And spellcasters aren’t the only ones that eat good. There are A LOT of support weapons. Lances get the most, with pretty much no pure DPS one and mostly stuff that deals with enemy positioning, and Bows have several debuff ones and Pinner is just great.
IMO swords are the worst melee weapon type by far, only being good after floor 40 since you get 3 units who use them, 1 of them probably being the strongest unit in the game and the other one being the second best DPS. Before that I only used a sword once or twice, them simply not being worth the inventory slot nor the money. They could have totally used a buff early game IMO.
Axes, then, are the “hit something and watch it die” category, what with having an unconditional brave weapon (so you can use it with other combat arts unlike Lion Spear, and you don’t need someone to warp an enemy to you or you to the enemy like Unsheater), anti-armor weapons, and just overall higher might.
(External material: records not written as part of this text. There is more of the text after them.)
-- ==== Sys2Proof/Tests/Slice0.lean ====
section
/-! SUPPORT. Tests of single steps, whose expected values are those of spec/95_test_vectors.md, and
for every obligation with hypotheses a concrete state that meets them. -/

namespace Sys2Proof.Tests

open Sys2Proof Sys2Proof.Machine

/-! ### States to test on -/

/-- Does the step answer a next state with the property `p`? -/
def nextWith (o : Host.Outcome State Fault Refusal) (p : State → Bool) : Bool :=
  match o with
  | .next t => p t
  | .fault _ => false
  | .refused _ => false

/-- The reset machine with a key presented (R93 item 3). -/
def keyed (k0 k1 k2 k3 : Word) : State :=
  { State.reset with keylen := 4#32, k0 := k0, k1 := k1, k2 := k2, k3 := k3 }

/-- A keyed machine with a block in V0, V1. -/
def withBlock (k0 k1 k2 k3 v0 v1 : Word) : State := { keyed k0 k1 k2 k3 with v0 := v0, v1 := v1 }

/-- A keyed machine with buffer operands and `bytes` placed at SRC. -/
def withBuffer (k0 k1 k2 k3 src dst len : Word) (bytes : List Byte) : State :=
  { keyed k0 k1 k2 k3 with
    src := src, dst := dst, len := len, mem := Memory.writeBytes [] src.toNat bytes }

/-- The operand states of T30 to T42: key K1, no bytes placed. -/
def bufferState (src dst len : Word) : State := withBuffer 1 2 3 4 src dst len []

/-- The same state with the command word `c` accepted (R71). -/
def running (c : Word) (s : State) : State := s.accept c

/-- Two blocks of the bytes 0 to 8 and a zero tail, in place (P4 step 2). -/
def inPlaceTail : State := withBuffer 0 0 0 0 0x100 0x100 9 [0, 1, 2, 3, 4, 5, 6, 7, 8, 0xEE]

/-! ### Decoding and well-formedness -/

/-- R47, T51, T52: the words whose START is 0 or with a reserved bit set are ill-formed. -/
theorem test_illegal_words_are_not_well_formed :
    legalCommandWord 0x00000000#32 = false ∧ legalCommandWord 0x00000003#32 = false ∧
    legalCommandWord 0x00000008#32 = false ∧ legalCommandWord 0x0000000C#32 = false ∧
    legalCommandWord 0x00000014#32 = false ∧ legalCommandWord 0x80000006#32 = false ∧
    legalCommandWord 0xFFFFFFFF#32 = false ∧ legalCommandWord 0x00000004#32 = true ∧
    legalCommandWord 0x00000007#32 = true := by decide

/-- T50: the word of ENC_BLOCK, written from RSVD, START, MODE and DIR (R47, R50). -/
theorem test_decode_enc_block : decode (0#29 ++ 1#1 ++ 0#1 ++ 0#1) = .ok .encBlock := by decide

/-- T50: the word of DEC_BLOCK. -/
theorem test_decode_dec_block : decode (0#29 ++ 1#1 ++ 0#1 ++ 1#1) = .ok .decBlock := by decide

/-- T50: the word of ENC_BUF. -/
theorem test_decode_enc_buf : decode (0#29 ++ 1#1 ++ 1#1 ++ 0#1) = .ok .encBuf := by decide

/-- T50: the word of DEC_BUF. -/
theorem test_decode_dec_buf : decode (0#29 ++ 1#1 ++ 1#1 ++ 1#1) = .ok .decBuf := by decide

/-- T51, T52: illegal words are rejected by name. -/
theorem test_decode_rejects :
    decode 0x00000000#32 = .error .startClear ∧ decode 0x00000003#32 = .error .startClear ∧
    decode 0x0000000C#32 = .error .reservedBits ∧ decode 0x80000006#32 = .error .reservedBits ∧
    decode 0xFFFFFFFF#32 = .error .reservedBits := by decide

/-- R48: a table word has 32 bits; a set bit above them is no command word. -/
theorem test_decode_table_word :
    decodeTableWord 32 6 = some .encBuf ∧ decodeTableWord 8 0x107 = some .decBuf ∧
    decodeTableWord 32 8 = none ∧ decodeTableWord 40 0x100000004 = none := by decide
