-- ==== Sys2Proof/Syntax.lean ====
section
/-! DEFINITION. The instructions: one constructor for each row of spec/opcode_table.json. The 235 rows with
an encoding are instruction words (R56); the other 85 are the steps that the device's other agents take
(95_what_each_step_holds.md), whose operands say which tower, core, gang, command or register acts. -/
namespace Sys2Proof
There’s just so many different weapons available, you can approach the problems the game presents you in many different ways. A lot of the time spent each chapter was trying to decide what to bring to the map. It is so satisfying to find that weapon that you might not use much but is exactly what you need to beat that chapter that has been giving you so much trouble, or finding interactions that make you realize that something that looked mid might actually be broken. Makes me want to play again just to see what I would do different with the knowledge I have, and see if I can find different ways to beat the maps.

Just to name a few, I think my favorite stuff to use was Shift (undisputed #1), Pinner, Repeller, Home Run Bat, Kzoora, All the Brave weapons, Explosive Shot, Spectral Bow (even if I only used it like twice) Idh-yaa (even if it was always just one or two points of damage from being great), Entrap, Backdraft, Fargaze, Levitate and Fog.
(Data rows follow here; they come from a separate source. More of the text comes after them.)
-- ==== Sys2Proof/Decode.lean ====
section
/-! DEFINITION. The decoder of instruction words, clause headers and prefix words, and after it the encoder, both
written from the encoding tables of 03_encoding.md (R53, R56, R59, R61) and of each instruction's entry.
A word is a natural number below 2^32. -/
namespace Sys2Proof

/-- Why a word is no instruction; every one of them is the illegal-encoding trap (R53, R65). -/
inductive Reject
  | unassignedOpcode | unassignedFn | reservedField | badRegister | readOnlyDestination | badFieldValue
  deriving DecidableEq, Repr

/-- Major opcode, bits [31:24] (R56). -/
def opOf (w : Nat) : Nat := w / 2 ^ 24 % 256
/-- R-form fn, bits [23:21]. -/
def rFn (w : Nat) : Nat := w / 2 ^ 21 % 8
/-- R-form d, bits [20:14]. -/
def rD (w : Nat) : Nat := w / 2 ^ 14 % 128
/-- R-form a, bits [13:7]. -/
def rA (w : Nat) : Nat := w / 2 ^ 7 % 128
/-- R-form b, bits [6:0]. -/
def rB (w : Nat) : Nat := w % 128
/-- I-form fn, bits [23:22]. -/
def iFn (w : Nat) : Nat := w / 2 ^ 22 % 4
/-- I-form d, bits [21:15]. -/
def iD (w : Nat) : Nat := w / 2 ^ 15 % 128
/-- I-form a, bits [14:8]. -/
def iA (w : Nat) : Nat := w / 2 ^ 8 % 128
/-- I-form imm8, bits [7:0]. -/
def iImm (w : Nat) : Nat := w % 256
/-- B-form invert, bit 20. -/
def bInv (w : Nat) : Nat := w / 2 ^ 20 % 2
/-- B-form rejoin, bits [19:16]. -/
def bRej (w : Nat) : Nat := w / 2 ^ 16 % 16
/-- B-form displacement, bits [15:0]. -/
def bDisp (w : Nat) : Nat := w % 2 ^ 16
/-- The displacement of a loop word, bits [14:0] (R163). -/
def lDisp (w : Nat) : Nat := w % 2 ^ 15

/-- A field marked 0 or reserved must be zero (R6, R155). -/
def zeroField (n : Nat) : Except Reject Unit := if n = 0 then .ok () else .error .reservedField

/-- A source register field (R53). -/
def srcField (n : Nat) : Except Reject Src :=
  if h : n < 96 then .ok (.v ⟨n, h⟩)
  else if h : n - 96 < 24 then .ok (.k ⟨n - 96, h⟩)
  else if n = 120 then .ok .z
  else if n = 121 then .ok .lid
  else if n = 122 then .ok .gnid
  else if n = 123 then .error .badRegister
  else if h : n - 124 < 4 then .ok (.ix ⟨n - 124, h⟩)
  else .error .badRegister

/-- A destination register field (R53). -/
def dstField (n : Nat) : Except Reject Dst :=
  if h : n < 96 then .ok (.v ⟨n, h⟩)
  else if n = 120 then .ok .z
  else if n < 123 then .error .readOnlyDestination
  else if n = 123 then .error .badRegister
  else if h : n - 124 < 4 then .ok (.ix ⟨n - 124, h⟩)
  else .error .badRegister

/-- A field below 8: a mask, rejoin mask, slot, queue or channel number (R53). -/
def fin8Field (n : Nat) : Except Reject (Fin 8) := if h : n < 8 then .ok ⟨n, h⟩ else .error .badFieldValue
/-- A field that names a mask register (R169, R180). -/
def maskField (n : Nat) : Except Reject MaskNo := fin8Field n
/-- A field that names a rejoin mask (R164). -/
def jField (n : Nat) : Except Reject JNo := fin8Field n
/-- A field below 4: an index register, a queue register, a scale or a part. -/
def fin4Field (n : Nat) : Except Reject (Fin 4) := if h : n < 4 then .ok ⟨n, h⟩ else .error .badFieldValue
/-- A field that must name a window register (R219). -/
def vField (n : Nat) : Except Reject (Fin 96) := if h : n < 96 then .ok ⟨n, h⟩ else .error .badFieldValue
/-- The base of a register group of four window registers (R254). -/
def groupField (n : Nat) : Except Reject (Fin 93) := if h : n < 93 then .ok ⟨n, h⟩ else .error .badFieldValue
/-- A mask number from three bits. -/
def maskOf (n : Nat) : MaskNo := ⟨n % 8, Nat.mod_lt _ (by decide)⟩
/-- A number below 16 from four bits. -/
def fin16Of (n : Nat) : Fin 16 := ⟨n % 16, Nat.mod_lt _ (by decide)⟩

/-- The B-form rejoin field: 0 to 7, or 0xF for none (R56). -/
def rejoinField (n : Nat) : Except Reject (Option JNo) :=
  if h : n < 8 then .ok (some ⟨n, h⟩) else if n = 15 then .ok none else .error .badFieldValue

/-- The width code of R165. -/
def widthOf (n : Nat) : Width := match n with | 0 => .b8 | 1 => .b16 | 2 => .b32 | _ => .b64
/-- The width code as an R-form fn, where 4 to 7 are not assigned (R179), or an I-form fn. -/
def widthField (n : Nat) : Except Reject Width := if n < 4 then .ok (widthOf n) else .error .unassignedFn
/-- The format bit of R173: even opcode f32, odd bf16. -/
def fmtOf (n : Nat) : FFmt := match n with | 0 => .f32 | _ => .bf16
/-- The format as an R-form fn (R233). -/
def fmtField (n : Nat) : Except Reject FFmt := if n < 2 then .ok (fmtOf n) else .error .unassignedFn
/-- The semantics of an atomic (R195). -/
def asemOf (n : Nat) : ASem := match n with | 0 => .plain | 1 => .acq | 2 => .rel | _ => .ar
/-- A scope code (R188). -/
def scopeField (n : Nat) : Except Reject Scope :=
  match n with
  | 0 => .ok .gang | 1 => .ok .block | 2 => .ok .ens | 3 => .ok .tower | 4 => .ok .dev | 5 => .ok .dom
  | _ => .error .unassignedFn
/-- The semantics field of a fence (R198). -/
def semField (n : Nat) : Except Reject Sem :=
  match n with | 0 => .ok .acq | 1 => .ok .rel | 2 => .ok .ar | 3 => .ok .sc | _ => .error .badFieldValue
/-- The condition of a monitor (R202). -/
def condField (n : Nat) : Except Reject Cond :=
  match n with
  | 0 => .ok .eq | 1 => .ok .ne | 2 => .ok .ltI | 3 => .ok .geI | 4 => .ok .ltN | 5 => .ok .geN
  | _ => .error .unassignedFn
/-- A conversion format code (R175). -/
def cvtField (n : Nat) : Except Reject CvtFmt :=
  match n with
  | 0 => .ok .i8 | 1 => .ok .n8 | 2 => .ok .i16 | 3 => .ok .n16 | 4 => .ok .i32 | 5 => .ok .n32
  | 6 => .ok .i64 | 7 => .ok .n64 | 8 => .ok .f32 | 9 => .ok .bf16 | 10 => .ok .e4m3 | 11 => .ok .e5m2
  | _ => .error .badFieldValue
/-- A rounding mode (R10, R61). -/
def rmodeField (n : Nat) : Except Reject RMode :=
  match n with | 0 => .ok .rne | 1 => .ok .rz | 2 => .ok .rd | 3 => .ok .ru | _ => .error .badFieldValue
/-- An element class code of `enc` (R219). -/
def clsField (n : Nat) : Except Reject Cls :=
  match n with | 0 => .ok .i8 | 1 => .ok .i16 | 2 => .ok .n8 | 3 => .ok .i4 | _ => .error .badFieldValue
/-- An output format of `mxdrn` (R224). -/
def ofmtField (n : Nat) : Except Reject Ofmt :=
  match n with | 0 => .ok .f32 | 1 => .ok .bf16 | 2 => .ok .e4m3 | 3 => .ok .e5m2 | _ => .error .badFieldValue

/-- Major opcodes 0x0 to 0xf: control flow (R159 to R163). -/
def decodeControl (w : Nat) : Except Reject Instr :=
  match opOf w with
  | 0x1 => do let j ← rejoinField (bRej w); pure (.br (maskOf (rFn w)) (decide (bInv w = 1)) j (BitVec.ofNat 16 (bDisp w)))
  | 0x2 => do zeroField (rFn w); zeroField (bInv w); let j ← rejoinField (bRej w); pure (.jmp j (BitVec.ofNat 16 (bDisp w)))
  | 0x3 => do zeroField (rFn w); zeroField (bInv w); let j ← rejoinField (bRej w); pure (.call j (BitVec.ofNat 16 (bDisp w)))
  | 0x4 =>
    match rFn w with
    | 0 => do zeroField (rD w); let a ← srcField (rA w); zeroField (rB w); pure (.jr a)
    | 1 => do zeroField (rD w); let a ← srcField (rA w); zeroField (rB w); pure (.calr a)
    | 2 => do zeroField (rD w); zeroField (rA w); zeroField (rB w); pure (.ret)
    | _ => .error .unassignedFn
  | 0x6 =>
    match iFn w with
    | 0 => do let c ← dstField (iD w); pure (.loopt c (BitVec.ofNat 15 (lDisp w)))
    | 1 => do let c ← srcField (iD w); pure (.looptB c (BitVec.ofNat 15 (lDisp w)))
    | _ => .error .unassignedFn
  | 0x8 =>
    match rFn w with
    | 0 => do zeroField (rD w); zeroField (rA w); zeroField (rB w); pure (.exit)
    | 1 => do zeroField (rD w); zeroField (rA w); zeroField (rB w); pure (.nop)
    | 2 => do zeroField (rD w); zeroField (rA w); zeroField (rB w); pure (.yield)
    | _ => .error .unassignedFn
  | 0x9 =>
    match iFn w with
    | 0 => do zeroField (iD w); zeroField (iA w); pure (.trap (BitVec.ofNat 8 (iImm w)))
    | 1 => do zeroField (iD w); zeroField (iA w); pure (.brk (BitVec.ofNat 8 (iImm w)))
    | _ => .error .unassignedFn
  | _ => .error .unassignedOpcode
I also really like the way you get to personalize your characters, even if is pretty obvious where you should invest your money in most cases. The game encourages saving your money between chapters and buying stats until you need to do so. Spending just enough to reach a certain breakpoint so your character can double an enemy, one shot them or survive a hit allows you to get more or better weapons, and having more money to spend in the boss if you need to.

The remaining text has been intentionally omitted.